Two innovative programs are on the horizon at New York Medical College (NYMC) thanks to recent federal funding. A $1,900,000 award from the Community Project Fund will support “Equity and Compassion in Medical Education Through Advanced Real-Time Simulations” and $825,000 of Congressionally directed spending will help launch the Women’s Institute for Science Entrepreneurship (WISE).
Sponsored by Congressman Mondaire Jones and appropriated by the U.S. Department of Health and Human Services, Health Resources and Services Administration, Health Facilities Construction and Equipment, the $1,900,000 award for “Equity and Compassion in Medical Education Through Advanced Real-Time Simulations” will be used for programming and educational tools in the Clinical Skills and Simulation Center and the Center for Disaster Medicine to ensure equity and inclusiveness.

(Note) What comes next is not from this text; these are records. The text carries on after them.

theorem mapV_wf {m : SMap α} (f : Nat → α → α) (hm : wf d m = true) : wf d (mapV d f m) = true :=
  foldl_wf (fun _ _ h => upd_wf _ _ h) _ hm
theorem drop_wf {m : SMap α} (p : Nat → Bool) (hm : wf d m = true) : wf d (drop d p m) = true :=
  foldl_wf (fun _ _ h => set_wf _ _ h) _ hm
/-- Clearing a range keeps the canonical form. -/
theorem clear_wf {m : SMap α} (lo hi : Nat) (hm : wf d m = true) : wf d (clear d lo hi m) = true := drop_wf _ hm

theorem foldl_put_get (f g : Nat → Nat) (v : Nat → α) (hfg : ∀ k, g (f k) = k) (l : List Nat) (hl : l.Nodup) (m : SMap α) (k : Nat) :
    get d (l.foldl (fun a j => set d a (f j) (v j)) m) k = if g k ∈ l ∧ f (g k) = k then v (g k) else get d m k := by
  induction l generalizing m with
  | nil => simp
  | cons j t ih =>
    obtain ⟨hj, ht⟩ := List.nodup_cons.1 hl
    simp only [List.foldl_cons]
    rw [ih ht, get_set]
    by_cases e : k = f j
    · subst e; simp [hfg, hj]
    · have e' : ¬ (g k = j ∧ f (g k) = k) := by rintro ⟨h1, h2⟩; exact e (by rw [← h2, h1])
      by_cases h : g k ∈ t ∧ f (g k) = k
      · simp [h, e]
      · have : ¬ (g k ∈ j :: t ∧ f (g k) = k) := by
          rintro ⟨h1, h2⟩
          rcases List.mem_cons.1 h1 with h1 | h1
          · exact e' ⟨h1, h2⟩
          · exact h ⟨h1, h2⟩
        rw [if_neg h, if_neg e, if_neg this]

/-- A spliced map reads from the source inside the range and as before outside it. -/
theorem get_splice (m src : SMap α) (lo n k : Nat) :
    get d (splice d lo n m src) k = if lo ≤ k ∧ k < lo + n then get d src (k - lo) else get d m k := by
  unfold splice
  rw [foldl_put_get (fun j => lo + j) (fun j => j - lo) (fun j => get d src j) (by intro j; simp) _ ((keys_nodup src).filter _), get_clear]
  by_cases h : lo ≤ k ∧ k < lo + n
  · rw [if_pos h, if_pos h]
    by_cases hk : k - lo ∈ keys src
    · rw [if_pos ⟨List.mem_filter.2 ⟨hk, by simp; omega⟩, by omega⟩]
    · rw [if_neg (fun c => hk (List.mem_filter.1 c.1).1), get_unlisted src hk]
  · rw [if_neg h, if_neg h, if_neg]
    rintro ⟨h1, h2⟩
    have := (List.mem_filter.1 h1).2
    simp at this
    omega

/-- A slice reads as the map inside the range. -/
theorem get_slice (m : SMap α) (lo hi k : Nat) :
    get d (slice d lo hi m) k = if lo + k < hi then get d m (lo + k) else d := by
  unfold slice
  have key : ∀ (l : List Nat), l.Nodup → (∀ j ∈ l, lo ≤ j) → ∀ a : SMap α,
      get d (l.foldl (fun a j => set d a (j - lo) (get d m j)) a) k = if lo + k ∈ l then get d m (lo + k) else get d a k := by
    intro l
    induction l with
    | nil => intro _ _ a; simp
    | cons j t ih =>
      intro hl hlo a
      obtain ⟨hj, ht⟩ := List.nodup_cons.1 hl
      have h0 := hlo j (List.mem_cons_self ..)
      simp only [List.foldl_cons]
      rw [ih ht fun i hi => hlo i (List.mem_cons_of_mem _ hi), get_set]
      by_cases e : k = j - lo
      · have e' : lo + k = j := by omega
        simp [e, show lo + (j - lo) = j by omega, hj]
      · have e' : ¬ lo + k = j := by omega
        simp [e, e']
  rw [key _ ((keys_nodup m).filter _) (fun j hj => by have := (List.mem_filter.1 hj).2; simp at this; exact this.1)]
  by_cases h : lo + k < hi
  · rw [if_pos h]
    by_cases hk : lo + k ∈ keys m
    · rw [if_pos (List.mem_filter.2 ⟨hk, by simp [h]⟩)]
    · rw [if_neg (fun c => hk (List.mem_filter.1 c).1), get_unlisted m hk]; rfl
  · rw [if_neg h, if_neg]
    · rfl
    · intro c; have := (List.mem_filter.1 c).2; simp at this; omega
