-- ==== Sys2Proof/Laws/State.lean ====
section
/-! SUPPORT. What each update of a table of State changes and leaves alone: the entry it names takes its new
value, every other entry and every other field is as before. -/

namespace Sys2Proof.Machine

/-! ### modCell -/

@[simp] theorem State.modCell_same (s : State) (i : Nat) (f : Cell → Cell) : (s.modCell i f).cell i = f (s.cell i) := SMap.get_upd_same _ _ _
theorem State.modCell_ne (s : State) {i j : Nat} (f : Cell → Cell) (h : j ≠ i) : (s.modCell i f).cell j = s.cell j := SMap.get_upd_ne _ _ h
@[simp] theorem State.modCell_boot (s : State) (i : Nat) (f : Cell → Cell) : (s.modCell i f).boot = s.boot := rfl
@[simp] theorem State.modCell_sel (s : State) (i : Nat) (f : Cell → Cell) : (s.modCell i f).sel = s.sel := rfl
@[simp] theorem State.modCell_hdr (s : State) (i : Nat) (f : Cell → Cell) : (s.modCell i f).hdr = s.hdr := rfl
@[simp] theorem State.modCell_irq (s : State) (i : Nat) (f : Cell → Cell) : (s.modCell i f).irq = s.irq := rfl
@[simp] theorem State.modCell_time (s : State) (i : Nat) (f : Cell → Cell) : (s.modCell i f).time = s.time := rfl
@[simp] theorem State.modCell_jtag (s : State) (i : Nat) (f : Cell → Cell) : (s.modCell i f).jtag = s.jtag := rfl
@[simp] theorem State.modCell_smb (s : State) (i : Nat) (f : Cell → Cell) : (s.modCell i f).smb = s.smb := rfl
@[simp] theorem State.modCell_spare (s : State) (i : Nat) (f : Cell → Cell) : (s.modCell i f).spare = s.spare := rfl
@[simp] theorem State.modCell_pace (s : State) (i : Nat) (f : Cell → Cell) : (s.modCell i f).pace = s.pace := rfl
@[simp] theorem State.modCell_bursar (s : State) (i : Nat) (f : Cell → Cell) : (s.modCell i f).bursar = s.bursar := rfl
@[simp] theorem State.modCell_dp (s : State) (i : Nat) (f : Cell → Cell) : (s.modCell i f).dp = s.dp := rfl
@[simp] theorem State.modCell_ctxs (s : State) (i : Nat) (f : Cell → Cell) : (s.modCell i f).ctxs = s.ctxs := rfl
@[simp] theorem State.modCell_sched (s : State) (i : Nat) (f : Cell → Cell) : (s.modCell i f).sched = s.sched := rfl
@[simp] theorem State.modCell_sems (s : State) (i : Nat) (f : Cell → Cell) : (s.modCell i f).sems = s.sems := rfl
@[simp] theorem State.modCell_pot (s : State) (i : Nat) (f : Cell → Cell) : (s.modCell i f).pot = s.pot := rfl
@[simp] theorem State.modCell_hbm (s : State) (i : Nat) (f : Cell → Cell) : (s.modCell i f).hbm = s.hbm := rfl
@[simp] theorem State.modCell_host (s : State) (i : Nat) (f : Cell → Cell) : (s.modCell i f).host = s.host := rfl
@[simp] theorem State.modCell_cls (s : State) (i : Nat) (f : Cell → Cell) : (s.modCell i f).cls = s.cls := rfl
@[simp] theorem State.modCell_td (s : State) (i : Nat) (f : Cell → Cell) : (s.modCell i f).td = s.td := rfl
@[simp] theorem State.modCell_num (s : State) (i : Nat) (f : Cell → Cell) : (s.modCell i f).num = s.num := rfl
@[simp] theorem State.modCell_census (s : State) (i : Nat) (f : Cell → Cell) : (s.modCell i f).census = s.census := rfl
@[simp] theorem State.modCell_mctx (s : State) (i : Nat) (f : Cell → Cell) : (s.modCell i f).mctx = s.mctx := rfl
@[simp] theorem State.modCell_mint (s : State) (i : Nat) (f : Cell → Cell) : (s.modCell i f).mint = s.mint := rfl
@[simp] theorem State.modCell_upd (s : State) (i : Nat) (f : Cell → Cell) : (s.modCell i f).upd = s.upd := rfl
@[simp] theorem State.modCell_lgE (s : State) (i : Nat) (f : Cell → Cell) : (s.modCell i f).lgE = s.lgE := rfl
@[simp] theorem State.modCell_lgA (s : State) (i : Nat) (f : Cell → Cell) : (s.modCell i f).lgA = s.lgA := rfl
@[simp] theorem State.modCell_lgC (s : State) (i : Nat) (f : Cell → Cell) : (s.modCell i f).lgC = s.lgC := rfl
@[simp] theorem State.modCell_links (s : State) (i : Nat) (f : Cell → Cell) : (s.modCell i f).links = s.links := rfl
@[simp] theorem State.modCell_lkC (s : State) (i : Nat) (f : Cell → Cell) : (s.modCell i f).lkC = s.lkC := rfl
@[simp] theorem State.modCell_port (s : State) (i : Nat) (f : Cell → Cell) : (s.modCell i f).port = s.port := rfl
@[simp] theorem State.modCell_sg (s : State) (i : Nat) (f : Cell → Cell) : (s.modCell i f).sg = s.sg := rfl
@[simp] theorem State.modCell_sgC (s : State) (i : Nat) (f : Cell → Cell) : (s.modCell i f).sgC = s.sgC := rfl
@[simp] theorem State.modCell_st (s : State) (i : Nat) (f : Cell → Cell) : (s.modCell i f).st = s.st := rfl
@[simp] theorem State.modCell_free (s : State) (i : Nat) (f : Cell → Cell) : (s.modCell i f).free = s.free := rfl
@[simp] theorem State.modCell_pending (s : State) (i : Nat) (f : Cell → Cell) : (s.modCell i f).pending = s.pending := rfl

/-! ### modDp -/

@[simp] theorem State.modDp_same (s : State) (i : Nat) (f : DiePower → DiePower) : (s.modDp i f).dpow i = f (s.dpow i) := SMap.get_upd_same _ _ _
theorem State.modDp_ne (s : State) {i j : Nat} (f : DiePower → DiePower) (h : j ≠ i) : (s.modDp i f).dpow j = s.dpow j := SMap.get_upd_ne _ _ h
@[simp] theorem State.modDp_boot (s : State) (i : Nat) (f : DiePower → DiePower) : (s.modDp i f).boot = s.boot := rfl
@[simp] theorem State.modDp_sel (s : State) (i : Nat) (f : DiePower → DiePower) : (s.modDp i f).sel = s.sel := rfl
@[simp] theorem State.modDp_nv (s : State) (i : Nat) (f : DiePower → DiePower) : (s.modDp i f).nv = s.nv := rfl
@[simp] theorem State.modDp_hdr (s : State) (i : Nat) (f : DiePower → DiePower) : (s.modDp i f).hdr = s.hdr := rfl
@[simp] theorem State.modDp_irq (s : State) (i : Nat) (f : DiePower → DiePower) : (s.modDp i f).irq = s.irq := rfl
@[simp] theorem State.modDp_time (s : State) (i : Nat) (f : DiePower → DiePower) : (s.modDp i f).time = s.time := rfl
@[simp] theorem State.modDp_jtag (s : State) (i : Nat) (f : DiePower → DiePower) : (s.modDp i f).jtag = s.jtag := rfl
@[simp] theorem State.modDp_smb (s : State) (i : Nat) (f : DiePower → DiePower) : (s.modDp i f).smb = s.smb := rfl
@[simp] theorem State.modDp_spare (s : State) (i : Nat) (f : DiePower → DiePower) : (s.modDp i f).spare = s.spare := rfl
@[simp] theorem State.modDp_pace (s : State) (i : Nat) (f : DiePower → DiePower) : (s.modDp i f).pace = s.pace := rfl
@[simp] theorem State.modDp_bursar (s : State) (i : Nat) (f : DiePower → DiePower) : (s.modDp i f).bursar = s.bursar := rfl
@[simp] theorem State.modDp_ctxs (s : State) (i : Nat) (f : DiePower → DiePower) : (s.modDp i f).ctxs = s.ctxs := rfl
@[simp] theorem State.modDp_sched (s : State) (i : Nat) (f : DiePower → DiePower) : (s.modDp i f).sched = s.sched := rfl
@[simp] theorem State.modDp_sems (s : State) (i : Nat) (f : DiePower → DiePower) : (s.modDp i f).sems = s.sems := rfl
@[simp] theorem State.modDp_pot (s : State) (i : Nat) (f : DiePower → DiePower) : (s.modDp i f).pot = s.pot := rfl
@[simp] theorem State.modDp_hbm (s : State) (i : Nat) (f : DiePower → DiePower) : (s.modDp i f).hbm = s.hbm := rfl
@[simp] theorem State.modDp_host (s : State) (i : Nat) (f : DiePower → DiePower) : (s.modDp i f).host = s.host := rfl
@[simp] theorem State.modDp_cls (s : State) (i : Nat) (f : DiePower → DiePower) : (s.modDp i f).cls = s.cls := rfl
@[simp] theorem State.modDp_td (s : State) (i : Nat) (f : DiePower → DiePower) : (s.modDp i f).td = s.td := rfl
@[simp] theorem State.modDp_num (s : State) (i : Nat) (f : DiePower → DiePower) : (s.modDp i f).num = s.num := rfl
@[simp] theorem State.modDp_census (s : State) (i : Nat) (f : DiePower → DiePower) : (s.modDp i f).census = s.census := rfl
@[simp] theorem State.modDp_mctx (s : State) (i : Nat) (f : DiePower → DiePower) : (s.modDp i f).mctx = s.mctx := rfl
@[simp] theorem State.modDp_mint (s : State) (i : Nat) (f : DiePower → DiePower) : (s.modDp i f).mint = s.mint := rfl
@[simp] theorem State.modDp_upd (s : State) (i : Nat) (f : DiePower → DiePower) : (s.modDp i f).upd = s.upd := rfl
@[simp] theorem State.modDp_lgE (s : State) (i : Nat) (f : DiePower → DiePower) : (s.modDp i f).lgE = s.lgE := rfl
@[simp] theorem State.modDp_lgA (s : State) (i : Nat) (f : DiePower → DiePower) : (s.modDp i f).lgA = s.lgA := rfl
@[simp] theorem State.modDp_lgC (s : State) (i : Nat) (f : DiePower → DiePower) : (s.modDp i f).lgC = s.lgC := rfl
@[simp] theorem State.modDp_links (s : State) (i : Nat) (f : DiePower → DiePower) : (s.modDp i f).links = s.links := rfl
@[simp] theorem State.modDp_lkC (s : State) (i : Nat) (f : DiePower → DiePower) : (s.modDp i f).lkC = s.lkC := rfl
@[simp] theorem State.modDp_port (s : State) (i : Nat) (f : DiePower → DiePower) : (s.modDp i f).port = s.port := rfl
@[simp] theorem State.modDp_sg (s : State) (i : Nat) (f : DiePower → DiePower) : (s.modDp i f).sg = s.sg := rfl
@[simp] theorem State.modDp_sgC (s : State) (i : Nat) (f : DiePower → DiePower) : (s.modDp i f).sgC = s.sgC := rfl
@[simp] theorem State.modDp_st (s : State) (i : Nat) (f : DiePower → DiePower) : (s.modDp i f).st = s.st := rfl
@[simp] theorem State.modDp_free (s : State) (i : Nat) (f : DiePower → DiePower) : (s.modDp i f).free = s.free := rfl
@[simp] theorem State.modDp_pending (s : State) (i : Nat) (f : DiePower → DiePower) : (s.modDp i f).pending = s.pending := rfl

The project will advance critically needed equity and compassion in the education and training of physicians and other health professionals by challenging them with demanding real-time scenarios in health care. Students and residents will be faced with patient encounters specifically engineered to teach and test their ability to recognize patients’ issues that go deeper than the health problems they report. Mock patients, ethnically diverse and portrayed by professional actors in character or by sophisticated hi-fidelity mannequins, may initially conceal food insecurity, unemployment or disordered personal relationships, to teach students to probe and investigate with the same intensity as they would initially direct a physical ailment or pain. Simulations of community-wide emergencies, such as severe weather, mass transit accident, active shooter event or pandemic, will be conducted to advance the level of preparedness, situational awareness and rapid responsiveness required of every healthcare professional in modern times. Health professionals serving equity-impacted communities will also benefit from expanded learning environments that impart new competencies in managing a full complement of both typical health problems and inevitable community emergencies.

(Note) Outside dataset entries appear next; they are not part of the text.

-- ==== Sys2Proof/Tests/Slice0.lean ====
section
/-! SUPPORT. Tests: ill-formed commands are refused; states that meet the hypotheses of every obligation, clause by
clause, with what one step there must give by the manual. -/

namespace Sys2Proof.Tests
open Sys2Proof Sys2Proof.Machine
set_option Elab.async false

/-! ### Ill-formed commands -/

/-- A packet of a type with a payload of `n` zero bytes that says `len`. -/
def pkt (ty n len : Nat) : Packet where
  ty := BitVec.ofNat 4 ty
  vc := 3
  dateline := false
  dst := 0
  src := 1
  job := 7
  dstCtx := 1
  srcCtx := 1
  cont := false
  length := BitVec.ofNat 13 len
  step := 0
  target := 0
  aux := 0
  payload := List.replicate n 0

theorem wf_refuses_unaligned : ¬WellFormed (.registerWrite 2 false 0) ∧ ¬WellFormed (.registerWrite 4 true 0) := by decide +kernel
theorem wf_refuses_good_bad_access : ¬WellFormed (.badAccess 8 4 true) ∧ ¬WellFormed (.badAccess 8 0 true)
    ∧ ¬WellFormed (.badAccess 0x3FFFFFF 2 true) := by decide +kernel
theorem wf_refuses_offsets : ¬WellFormed (.ctxDefinitionWrite 0x48 0) ∧ ¬WellFormed (.ctxDefinitionWrite 0x4D 0)
    ∧ ¬WellFormed (.mintTableBaseWrite 0x58 0) ∧ ¬WellFormed (.lkCtxRegWrite 0x68 0) := by decide +kernel
theorem wf_refuses_length : ¬WellFormed (.linkWrite 0 (pkt 1 4 8)) ∧ WellFormed (.linkWrite 0 (pkt 1 4 4)) := by decide +kernel
theorem wf_refuses_types : ¬WellFormed (.linkWrite 0 (pkt 3 0 0)) ∧ ¬WellFormed (.creditReturn 0 (pkt 1 0 0))
    ∧ ¬WellFormed (.refusal 0 (pkt 1 0 0)) ∧ ¬WellFormed (.collChunk 0 (pkt 1 0 0)) ∧ ¬WellFormed (.ctrlReduce 0 (pkt 1 0 0))
    ∧ ¬WellFormed (.mirror 0 (pkt 1 0 0)) ∧ ¬WellFormed (.linkAck 0 (pkt 1 0 0)) ∧ ¬WellFormed (.creditRequest 0 (pkt 1 0 0))
    ∧ ¬WellFormed (.heartbeat 0 (pkt 1 0 0)) ∧ ¬WellFormed (.reservedPacketDiscard 0 (pkt 1 0 0)) := by decide +kernel
theorem wf_refuses_sources : ¬WellFormed (.escrowDeposit (.edge 1 1)) ∧ ¬WellFormed (.escrowDeposit (.link 0 (pkt 1 0 0)))
    ∧ ¬WellFormed (.mintOpen (.link 0 (pkt 7 0 0) none)) ∧ ¬WellFormed (.mintBundle (.link 0 { pkt 7 0 0 with cont := true } none))
    ∧ ¬WellFormed (.mintBundle (.link 0 (pkt 7 4 4) (some { pkt 7 4 4 with cont := true }))) := by decide +kernel
theorem wf_refuses_host_address : ¬WellFormed (.copy 0 [(2 ^ 64, 1)]) ∧ ¬WellFormed (.commandAccept 0 [(2 ^ 64, 1)])
    ∧ ¬WellFormed (.transpose 0 [(2 ^ 64, 1)]) ∧ ¬WellFormed (.spillIn 0 [(2 ^ 64, 1)]) ∧ ¬WellFormed (.vaultPush 0 [(2 ^ 64, 1)])
    ∧ ¬WellFormed (.tellerLoad 0 [(2 ^ 64, 1)]) ∧ ¬WellFormed (.seqVariantLoad 0 true [(2 ^ 64, 1)]) := by decide +kernel
theorem wf_refuses_samples : ¬WellFormed (.paceWindowClose ⟨[], 0, [], [], 0, 0, []⟩) ∧ ¬WellFormed (.thermalCheck [] [])
    ∧ ¬WellFormed (.bootSparing []) ∧ ¬WellFormed (.linkTraining [] []) := by decide +kernel
theorem wf_refuses_chains : ¬WellFormed (.fusedChain 0 ⟨0, [], [], none, none⟩) ∧ ¬WellFormed (.fusedChain 0 ⟨1, [], [], none, none⟩)
    ∧ ¬WellFormed (.msixVectorUnmask 4160) := by decide +kernel

/-! ### States and helpers -/

/-- Command `i` answers a next state at `s` of which `p` holds. -/
def after (i : Instr) (s : State) (p : State → Bool) : Bool :=
  match exec i s with
  | .next t => p t
  | _ => false

/-- A command image from (byte offset, 32-bit word) pairs. -/
def img (l : List (Nat × Nat)) : Image := BitVec.ofNat 512 ((l.map fun p => p.2 * 2 ^ (8 * p.1)).sum)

The Women’s Institute for Science Entrepreneurship is a program designed to support women innovators in cultivating new scientific concepts and launching new businesses that will make a significant difference in their communities and in the world as well as encourage them to pursue STEM education and research. WISE draws upon faculty and students at NYMC, Touro University (TU) and BioInc@NYMC and will connect interdisciplinary teams of students, researchers, faculty and biotech entrepreneurs on and off campus to work collaboratively, creating synergy to lead to pioneering and exceptional projects.
The $825,000 award for WISE was sponsored by Senator Kirsten Gillibrand and appropriated by the U.S. Department of Commerce, National Institute of Standards and Technology, Scientific and Technical Research Services.

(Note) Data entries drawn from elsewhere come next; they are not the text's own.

/-- Settles O46: only BR's handler reads COND. -/
theorem condIsObservableOnlyThroughBranches : Obligations.CondIsObservableOnlyThroughBranches := by
  intro i s t c hbr h
  cases i
  case br mask off => exact absurd rfl (hbr mask off)
  case getc | out | puts | inp | putsp | halt | trap => exact exec_with_cond_of_trapVector rfl h c
  all_goals cases h; rfl

/-! ## The general registers (R14) -/

theorem writtenRegs_of_trapVector {i : Instr} {v : BitVec 8} (h : trapVector i = some v) :
    writtenRegs i = if v = 0x20 ∨ v = 0x23 then [0] else [] := by
  cases i <;> cases h <;> rfl

/-- Settles O44, along what an instruction can do. -/
theorem instructionsWriteOnlyTheRegistersOfR14 : Obligations.InstructionsWriteOnlyTheRegistersOfR14 := by
  intro i s t h r hr
  obtain ⟨d, v, -, hw, -, -, rfl⟩ | ⟨a, v, -, -, -, rfl⟩ | ⟨v, -, -, -, rfl⟩ | ⟨v, -, -, -, hw, rfl⟩ |
    ⟨v, hv, -, -, rfl⟩ | ⟨-, rfl⟩ := exec_cases h
  · rw [reg_writeResult, if_neg (by simpa [hw] using hr)]
  · rfl
  · rfl
  · rw [reg_setPc, reg_setReg, if_neg (by simpa [hw] using hr)]
  · refine reg_dispatchTrap v s r fun hin => ?_
    rw [writtenRegs_of_trapVector hv, if_pos hin] at hr
    simpa using hr
  · rfl

/-! ## PC (R18) -/

/-- PC after an instruction, from the state its handler runs in: the table of R18 in the model's own operands. -/
def nextPc (i : Instr) (s : State) : Word :=
  match i with
  | .br mask off => if condTaken mask s.cond then eaPc9 off s else s.pc
  | .jmp base => s.reg base
  | .jsr off => targetPc11 off s
  | .jsrr base => (s.setReg 7 s.pc).reg base
  | _ => s.pc

theorem exec_pc_of_trapVector {i : Instr} {v : BitVec 8} {s t : State} (hv : trapVector i = some v)
    (h : exec i s = .next t) : t.pc = s.pc := by
  rw [exec_of_trapVector hv] at h
  cases h
  simp

theorem exec_pc {i : Instr} {s t : State} (h : exec i s = .next t) : t.pc = nextPc i s := by
  cases i
  case br mask off => cases h; rw [nextPc, apply_ite State.pc, setPc_pc]
  case getc | out | puts | inp | putsp | halt | trap => exact exec_pc_of_trapVector rfl h
  all_goals cases h; rfl

theorem step_of_ready {s : State} (hr : s.runState = .running) (hp : s.phase = .ready) :
    step s = instructionStep s := by
  simp [step, runningStep, hr, hp]

/-- Between steps a Running block runs the instruction it fetches (R64). -/
theorem exec_of_step {s t : State} {i : Instr} (hr : s.runState = .running) (hp : s.phase = .ready)
    (hi : decodeWord (s.memRead s.pc) = .ok i) (h : step s = .next t) : exec i (fetch s) = .next t := by
  have hi' : decodeWord (fetch s).ir = .ok i := hi
  simpa only [step_of_ready hr hp, instructionStep, dispatch, hi'] using h

/-- Settles O42: `nextPc` after the fetch is the table of R18. -/
theorem pcAfterEachInstructionIsThatOfR18 : Obligations.PcAfterEachInstructionIsThatOfR18 := by
  intro s t i hr hp hi h
  rw [exec_pc (exec_of_step hr hp hi h)]
  cases i
  case br mask off => simp [nextPc, condTaken, eaPc9, sext_eq_signExtend]
  case jsr off => simp [nextPc, targetPc11, sext_eq_signExtend]
  case jsrr base => simp [nextPc, reg_setReg]
  all_goals rfl

/-! ## Reset, start and Halted (R32, R61) -/

theorem step_of_preRun {s : State} (h : s.runState = .preRun) :
    step s = .next { s with runState := .running, pc := Config.origin } := by
  simp [step, preRunStep, start, h]

theorem step_of_halted {s : State} (h : s.runState = .halted) : step s = .next s := by
  simp [step, haltedStep, h]

/-- Settles O13: each clause is a field of `State.resetWith`, and `State.reset` is its value at the defaults. -/
theorem resetStateIsThatOfR32 : Obligations.ResetStateIsThatOfR32 := by
  refine ⟨fun c m inp => ⟨fun r => ?_, rfl, rfl, rfl, rfl, rfl, rfl, rfl⟩, rfl⟩
  simp [State.reg, State.resetWith]

/-- Settles O47: fetch overwrites IR and start overwrites PC. -/
theorem irAndPcBeforeStartAreUnobservable : Obligations.IrAndPcBeforeStartAreUnobservable := by
  refine fun s w => ⟨fun hr hp => ?_, fun h => ?_⟩
  · exact (step_of_ready (s := { s with ir := w }) hr hp).trans (step_of_ready hr hp).symm
  · exact (step_of_preRun (s := { s with pc := w }) h).trans (step_of_preRun h).symm

/-! ## The machine's invariant -/

@[simp] theorem diagnostics_append (a b : List ConEvent) : diagnostics (a ++ b) = diagnostics a ++ diagnostics b :=
  List.filterMap_append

“We are grateful to the U.S. Congress for supporting our mission of empowering women in science and encouraging the entrepreneurial spirit,” said Marina K. Holz, Ph.D., dean of the Graduate School of Biomedical Sciences, professor of cell biology and anatomy, director of the Integrated Ph.D. Program, interim chair of the Department of Biochemistry and Molecular Biology, who will serve as director of WISE. “Interventions that create a path for women in science to become business leaders are most effective when introduced early in their educational and professional careers, and this program will robustly promote this goal.”
“This recognition by the U.S. Congress ennobles our 162-year-old institution and advances its historic mission,” said Robert W. Amler, M.D., M.B.A., vice president for government affairs and dean of the School of Health Sciences and Practice. “These innovative educational approaches will instill new reality-based skills in future healthcare professionals for many years to come and will bring new vitality to the growing ranks of women as science entrepreneurs.”